START Supplied data

-- ==== Sys2Proof/Syntax.lean ====
section
/-! DEFINITION. The commands of the LF7: one constructor per row of the table of operations and
events. A row of a Vywa instruction names only the unit that executes it, since the instruction
itself stands in that unit's code; a row of a message names the mailbox that holds it. -/

namespace Sys2Proof

open Sys2Proof.Machine

/-- Who executes a flow, count or control instruction: a control sequencer, a seam sequencer by
physical number, or stage `n` of the job on seam sequencer `q` (R85). -/
inductive Issuer where
  | ctl (cs : Nat)
  | seq (q : Nat)
  | stage (q n : Nat)
deriving DecidableEq, Repr

/-- Where an uncorrectable error of a running job was found (R130). -/
inductive ErrPart where
  | unit (ty p : Nat)
  | lace (l : Nat)
  | chan (src dst : Nat)
  | row (die b : Nat)
deriving DecidableEq, Repr

/-- What a read of pool memory met (R398): nothing, an uncorrectable error of the HBM copy, or a
tray backing's media error. -/
structure UeSet where
  copy : Bool := false
deriving DecidableEq, Repr

/-- Which table of the device area holds an uncorrectable line (R538): the reply cache, entries of the
tier map, or `count` objects of another table from number `first`. -/
inductive AreaTable where
  | replyCache
  | tierMap (first count : Nat)
  | objects (kind : AreaObj) (first count : Nat)
deriving DecidableEq, Repr

/-- A part whose ageing or corrected errors are read (R512): stage unit, seam sequencer, management
core, control sequencer, stage-memory bank, HBM stack, LPDDR5X package, NAND package. -/
inductive HealthPart where
  | unit (ty p : Nat)
  | seq (q : Nat)
  | core (c : Nat)
  | ctl (cs : Nat)
  | bank (die b : Nat)
  | hbm (n : Nat)
  | lpddr (n : Nat)
  | nand (n : Nat)
deriving DecidableEq, Repr

/-- What a checker or a repeat computed for a sampled tile: the destination tiles, or the decoded
bytes of a block (R517). -/
structure ProofRes where
  tiles : List Tile := []
  bytes : Bytes := []
deriving DecidableEq, Repr

/-- Conditions of a charged tile read from monitors (R521): droop in the 1 µs before it, and busy in
at least half of the preceding 1,000 cycles; and a second free spare, which ran the repeat. -/
structure ProofCond where
  droop : Bool := false
  busy  : Bool := false
deriving DecidableEq, Repr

END Supplied data

*What to produce*. Look back at the entries above. Retype the line with "lace (l : Nat)", the line with "entries of the", and all lines in between.

*Answer to this exercise*.
  | lace (l : Nat)
  | chan (src dst : Nat)
  | row (die b : Nat)
deriving DecidableEq, Repr

/-- What a read of pool memory met (R398): nothing, an uncorrectable error of the HBM copy, or a
tray backing's media error. -/
structure UeSet where
  copy : Bool := false
deriving DecidableEq, Repr

/-- Which table of the device area holds an uncorrectable line (R538): the reply cache, entries of the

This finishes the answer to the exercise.